Человек, которому не в диковину то, что французы называют badinage[15], не принял бы замечания моего патрона всерьёз. Однако Филлис, не знавшая света и не привыкшая к легкомысленным речам, очень смутилась. Слово «христианский» было для неё слишком свято, чтобы употреблять его шутя. И хоть она не вполне поняла, что предосудительного мистер Холдсворт усмотрел в её поступке, ей, очевидно, захотелось отвести от себя обвинение. То простодушие, с каким она принялась оправдываться, позабавило моего друга, и он ответил ей новою шуткой. Она смешалась ещё сильнее. Тогда Холдсворт вдруг оставил свой шутливый тон и сказал что-то уже вполне серьёзное, причём так тихо, что я не разобрал слов. Филлис, вспыхнув, умолкла.

Немного погодя вернулся мистер Хольман, сделавшийся похожим на ходячую груду шалей, плащей и зонтов. Всю дорогу до фермы Филлис держалась подле него. Мне показалось, что она стала избегать моего патрона, хотя теперь он разговаривал с нею в точности так, как всегда, когда бывал серьёзен: любезно, предупредительно и словно бы её опекая. Вид нашей промокшей одежды, разумеется, произвёл в доме большое волнение, но отнюдь не это побудило меня познакомить читателя с маленьким происшествием того вечера. До ночи я не переставал думать о том, что же мистер Холдсворт сказал Филлис там, на пустоши, и почему его тихий голос так подействовал на неё. Когда я вспоминаю тот миг в свете дальнейших событий, он кажется мне особенно значительным.

Как я уже писал, после переезда в Хорнби наши визиты на Хоуп-Фарм участились. В оживлённых беседах, ставших почти ежедневными, менее других принимали участие миссис Хольман и я. Выздоровев, мистер Холдсворт слишком часто заводил речь о материях, недоступных пониманию пасторши, а его лёгкий шутливый тон слишком часто заставлял её чувствовать себя, как говорят, не в своей тарелке. Полагаю, он намеренно избрал эту манеру, поскольку просто не знал, о чём можно серьёзно толковать с добрейшей, по-матерински участливой хозяйкой, чей ум настолько мало развит, что не приемлет ничего, кроме забот о муже, дочери, хозяйстве, да ещё, пожалуй, о прихожанах мужа, поскольку паства в её глазах неразрывно связана с пастырем.

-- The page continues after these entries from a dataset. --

/-- The block kind of a UPMU instance: 0 bay, 1 channel, 2 port, 3 tenon (R468). -/
def upmuKind (i : Nat) : Nat := if i < 16 then 0 else if i < 32 then 1 else if i < 48 then 2 else 3
/-- The event codes a kind implements (R468); code 0 selects none (log entry 11). -/
def upmuEvent (kind e : Nat) : Bool :=
  e == 0 || e == 1 ||
  (match kind with
   | 0 => (decide (0x10 ≤ e) && decide (e ≤ 0x15)) || (decide (0x20 ≤ e) && decide (e ≤ 0x28)) || e == 0x30
   | 1 => decide (0x10 ≤ e) && decide (e ≤ 0x21)
   | 2 => decide (0x10 ≤ e) && decide (e ≤ 0x18)
   | _ => (decide (0x10 ≤ e) && decide (e ≤ 0x14)) || (decide (0x18 ≤ e) && decide (e ≤ 0x1C)) ||
          (decide (0x20 ≤ e) && decide (e ≤ 0x25)))

/-- UPMU writes (R360): an EVENT the block does not implement leaves the register unchanged. COUNT, which spans bit 32, takes only an 8-byte
write (R343). -/
def Upmu.write (u : Upmu) (kind off : Nat) (part : Part) (full raw : Word) : Upmu :=
  let k := (off - 0x100) / 16
  if off < 0x100 ∨ 4 ≤ k then u
  else if off % 16 = 0 then
    if upmuEvent kind (fld full 15 0) then
      let old := Tab.get u.ctl 0 k
      let ovf := old &&& 0x40000 &&& ~~~ raw
      { u with ctl := Tab.put u.ctl 0 k ((full &&& 0xFF81FFFF) ||| ovf) }
    else u
  else if off % 16 = 8 ∧ part = .full then { u with cnt := Tab.put u.cnt 0 k full } else u

/-- Lines of a bay's caching ways that satisfy a test (R151). -/
def Home.countLines (h : Home) (p : BayLine → Bool) : Nat :=
  (h.cache.filter (fun e => decide (h.bench ≤ e.1 % 16) && decide (e.1 % 16 < 16 - h.lockW) && p e.2)).length

/-- CBQRI status numbers (PRESUMED, log entry 10): 1 success, 2 operation not supported, 3 identifier, 4 event,
5 limit. -/
def cbqriStatus (ctl : Word) (st : Nat) : Word := setFld ctl 38 32 st

/-- A monitoring operation of controller i (R150, R244). -/
def State.cbqriMon (s : State) (i : Nat) (v : Word) : State :=
  let c := s.cbqri i
  let ctl := v &&& 0x1FFFFFFF
  let op := fld v 4 0
  let at_ := fld v 7 5
  let id := fld v 19 8
  let ev := fld v 27 20
  let done (c : Cbqri) (st : Nat) : State := s.setCbqri i { c with monCtl := cbqriStatus ctl st }
  if op ≠ 1 ∧ op ≠ 2 then done c 2
  else if 256 ≤ id then done c 3
  else if at_ ≠ 0 ∧ v.getLsbD 28 then done c 2
  else if op = 1 then
    if (i < 12 ∧ 1 < ev) ∨ (12 ≤ i ∧ 3 < ev) then done c 4
    else done { c with monEv := Tab.put c.monEv 0 id ev, rd := Tab.erase c.rd id, wr := Tab.erase c.wr id } 1
  else
    let ev := Tab.get c.monEv 0 id
    let n := if i < 12 then (if ev = 1 then (s.home i).countLines (·.mcid == id) else 0)
      else match ev with
        | 1 => Tab.get c.rd 0 id + Tab.get c.wr 0 id
        | 2 => Tab.get c.rd 0 id
        | 3 => Tab.get c.wr 0 id
        | _ => 0
    done { c with monVal := BitVec.ofNat 64 (n % 2 ^ 63) } 1

/-- An allocation operation of controller i (R150, R153, R244). -/
def State.cbqriAlloc (s : State) (i : Nat) (v : Word) : State :=
  let c := s.cbqri i
  let ctl := v &&& 0xFFFFF
  let op := fld v 4 0
  let id := fld v 19 8
  let done (c : Cbqri) (st : Nat) : State := s.setCbqri i { c with allocCtl := cbqriStatus ctl st }
  if op ≠ 1 ∧ op ≠ 2 then done c 2
  else if 64 ≤ id then done c 3
  else if fld v 7 5 ≠ 0 then done c 2
  else if i < 12 then
    if op = 1 then
      let m := fld c.limit 15 0
      if m = 0 then done c 5 else done { c with masks := Tab.put c.masks 0xFFFF id m } 1
    else done { c with limit := BitVec.ofNat 64 (Tab.get c.masks 0xFFFF id) } 1
  else if op = 1 then
    let b := fld c.limit 15 0
    let rbwb := Tab.put c.rbwb 0 id b
    if 1000 < rbwb.foldl (fun n e => n + e.2) 0 then done c 5
    else done { c with rbwb := rbwb, weight := Tab.put c.weight 255 id (fld c.limit 27 20) } 1
  else done { c with limit := BitVec.ofNat 64 (Tab.get c.rbwb 0 id + Tab.get c.weight 255 id * 2 ^ 20) } 1

/-- Writes of a QOS register; a control register runs its operation when its low half is written. -/
def State.qosWrite (s : State) (i off : Nat) (lo : Bool) (full : Word) : State :=
  match off with
  | 0x108 => if lo then s.cbqriMon i full else s
  | 0x118 => if lo then s.cbqriAlloc i full else s
  | 0x120 => s.setCbqri i { s.cbqri i with limit := if i < 12 then full &&& 0xFFFF else full &&& 0xFFFFFFFF }
  | _ => s

/-- A CMDQ write; a ring enable that is cleared loses the ring: its commands run on without replies (R326). -/
def State.cmdqWrite (s : State) (f off : Nat) (part : Part) (full raw : Word) : State :=
  let fr := s.frame f
  let r := fr.ring.write off part full raw
  let lost := (fr.ring.cfg &&& ~~~ r.cfg &&& 3) != 0
  let r := if lost then { r with replies := [], wr := false } else r
  let t : TInst := { kind := .ring, inst := f }
  let pl := s.plumb
  let pl := if lost then { pl with jobs := pl.jobs.map (fun j => if j.t = t then { j with lost := true } else j),
                                   dead := pl.dead.filter (fun e => e.1 != t) } else pl
  { s.setFrame f { fr with ring := r } with plumb := pl }

/-- A write to instance i of a window at an offset from 0x100 on (R343 to R360). -/
def State.regWrite (s : State) (ap : AccessPort) (w : Win) (i off : Nat) (part : Part) (v : Word) : State :=
  let full := mergePart part (s.regRead w i off) v
  let raw := mergePart part 0 v
  let lo := part != .hi
  match w with
  | .bay => if off = 0x100 then s.setHome i ((s.home i).writeCtl full) else s
  | .mch => s.setChan i ((s.chan i).write off full)
  | .port => s.setPort i ((s.port i).write off full)
  | .tenon =>
    if off ≠ 0x108 then s
    else match ap with
      | .host f => if frameCount s.mode = 1 then { s with threshold := threshWrite s.threshold full }
        else s.csDrop f 2 (s.selInst ap w) (partOff 0x60108 part)
      | _ => { s with threshold := threshWrite s.threshold full }
  | .frame =>
    if off = 0x110 ∧ raw.getLsbD 47 then
      let fr := s.frame i
      s.setFrame i { fr with csErr := setFld (setFld fr.csErr 63 48 0) 47 47 0 }
    else s
  | .nq =>
    let fr := s.frame i
    if off = 0x110 then
      (let l := fld full 7 0; if 1 ≤ l ∧ l ≤ 252 then s.setFrame i { fr with nqLevel := l } else s)
    else if off = 0x118 then
      (let l := fld full 6 0; if 1 ≤ l ∧ l ≤ 100 then s.setFrame i { fr with nqTimeout := l } else s)
    else s
  | .cmdq => s.cmdqWrite i off part full raw
  | .qos => s.qosWrite i off lo full
  | .upmu => s.setUpmu i ((s.upmu i).write (upmuKind i) off part full raw)
  | _ => s

/-- A write of SEL (R345, R346): a HOST copy's NQ and CMDQ selections ignore it. -/
def State.selWrite (s : State) (ap : AccessPort) (w : Win) (part : Part) (v : Word) : State :=
  match ap, w, part with
  | _, .global, _ => s
  | .host _, .nq, _ => s
  | .host _, .cmdq, _ => s
  | _, _, .hi => s
  | _, _, _ => { s with sel := { s.sel with inst := Tab.set s.sel.inst (selKey ap w) (fld v 7 0) } }

/-- A write through an access port: SEL, a drop while INVALID, or the register (R342, R345, R347). -/
def State.windowWrite (s : State) (ap : AccessPort) (w : Win) (off : Nat) (part : Part) (v : Word) : State :=
  if ap = .debug ∧ !s.plumb.dbgOpen then s
  else if off = 0 then s.selWrite ap w part v
  else if off < 0x100 then s
  else if s.selInvalid ap w then s.dropOn ap 1 (s.selInst ap w) (partOff (winNo w * 0x10000 + off) part)
  else s.regWrite ap w (s.selInst ap w) off part v

/-- A read through an access port, NQ_POP's removal apart (R342, R343, R345, R347). -/
def State.windowRead (s : State) (ap : AccessPort) (w : Win) (off : Nat) (part : Part) : Word :=
  if ap = .debug ∧ !s.plumb.dbgOpen then readPart part (BitVec.allOnes 64)
  else if off = 0 then readPart part (s.selWord ap w)
  else if off = 8 then readPart part (s.selInfo ap w)
  else if off < 0x100 then 0
  else if s.selInvalid ap w then readPart part (BitVec.allOnes 64)
  else readPart part (s.regRead w (s.selInst ap w) off)

/-- What a block has counted since it was last looked at: a counter of a UPMU instance that counts, or the corrected symbols of a trained
lane, has moved by a free amount (R355, R360, R468; log entry 20). -/
def State.counted (s : State) (ap : AccessPort) (w : Win) (off : Nat) : State :=
  let i := s.selInst ap w
  let n := Config.freeValue s.free
  if s.selInvalid ap w ∨ off < 0x100 then s
  else match w with
  | .upmu =>
    let u := s.upmu i
    let k := (off - 0x100) / 16
    let ctl := Tab.get u.ctl 0 k
    if off % 16 = 8 ∧ k < 4 ∧ ctl.getLsbD 16 ∧ fld ctl 15 0 ≠ 0 then
      { s.setUpmu i { u with cnt := Tab.put u.cnt 0 k (Tab.get u.cnt 0 k + n) } with free := s.free + 1 }
    else s
  | .lane =>
    let p := s.port (i / 16)
    if off = 0x100 ∧ p.laneRate (i % 16) ≠ 0 then
      { s.setPort (i / 16) { p with laneErr := Tab.put p.laneErr 0 (i % 16) (satAdd 16 (Tab.get p.laneErr 0 (i % 16)) n.toNat) } with
        free := s.free + 1 }
    else s
  | _ => s

/-- A pop of the notice queue a port has selected, by a reader (R343, R345, R415). An invalid selection pops
nothing. -/
def State.nqPop (s : State) (ap : AccessPort) (hart : Option (Nat × Dest)) : State :=
  let who : NqReader := { ap := some ap, hart := hart }
  if ap = .debug ∧ !s.plumb.dbgOpen then s
  else if s.selInvalid ap .nq then s
  else
    let f := s.selInst ap .nq
    let fr := s.frame f
    let s' := s.setFrame f { fr with nq := fr.nq.pop who }
    match fr.nq.take with
    | some r => s'.deliverTo who r.1
    | none => s'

Мне и прежде доводилось видеть тень ревности, мелькавшую на лице миссис Хольман даже тогда, когда её супруг увлечённо беседовал с Филлис, а она, жена и мать, не могла разделить их увлечения. Я заметил это вскоре после своего знакомства с обитателями Хоуп-Фарм и восхищён был тем тактом, с каким священник переводил разговор на доступные супруге повседневные предметы. Что же до Филлис, то она привычно следовала за отцом и в силу своей дочерней почтительности к обоим родителям не видела причины, побуждавшей мистера Хольмана направлять беседу в другое русло.

Но вернусь к мистеру Холдсворту. Говоря со мной, священник не раз отзывался о нём с лёгким недоверием. Причиной тому были необдуманные слова моего друга, которые, как подозревал пастор, зачастую противоречили истине и здравому смыслу. Однако я не мог не ощущать, что мистер Хольман, вероятно, не стал бы порицать несерьёзность мистера Холдсворта, если бы не испытывал на себе его чар и не боялся им поддаться. Холдсворт, в свою очередь, преклонялся перед благонравием и прямотой мистера Хольмана, восхищался им как человеком ясного ума и необычайной жажды знаний. Я никогда не встречал людей, которые находили бы большую радость в беседах друг с другом, нежели эти двое.

15

Подшучивание; лёгкий игривый разговор.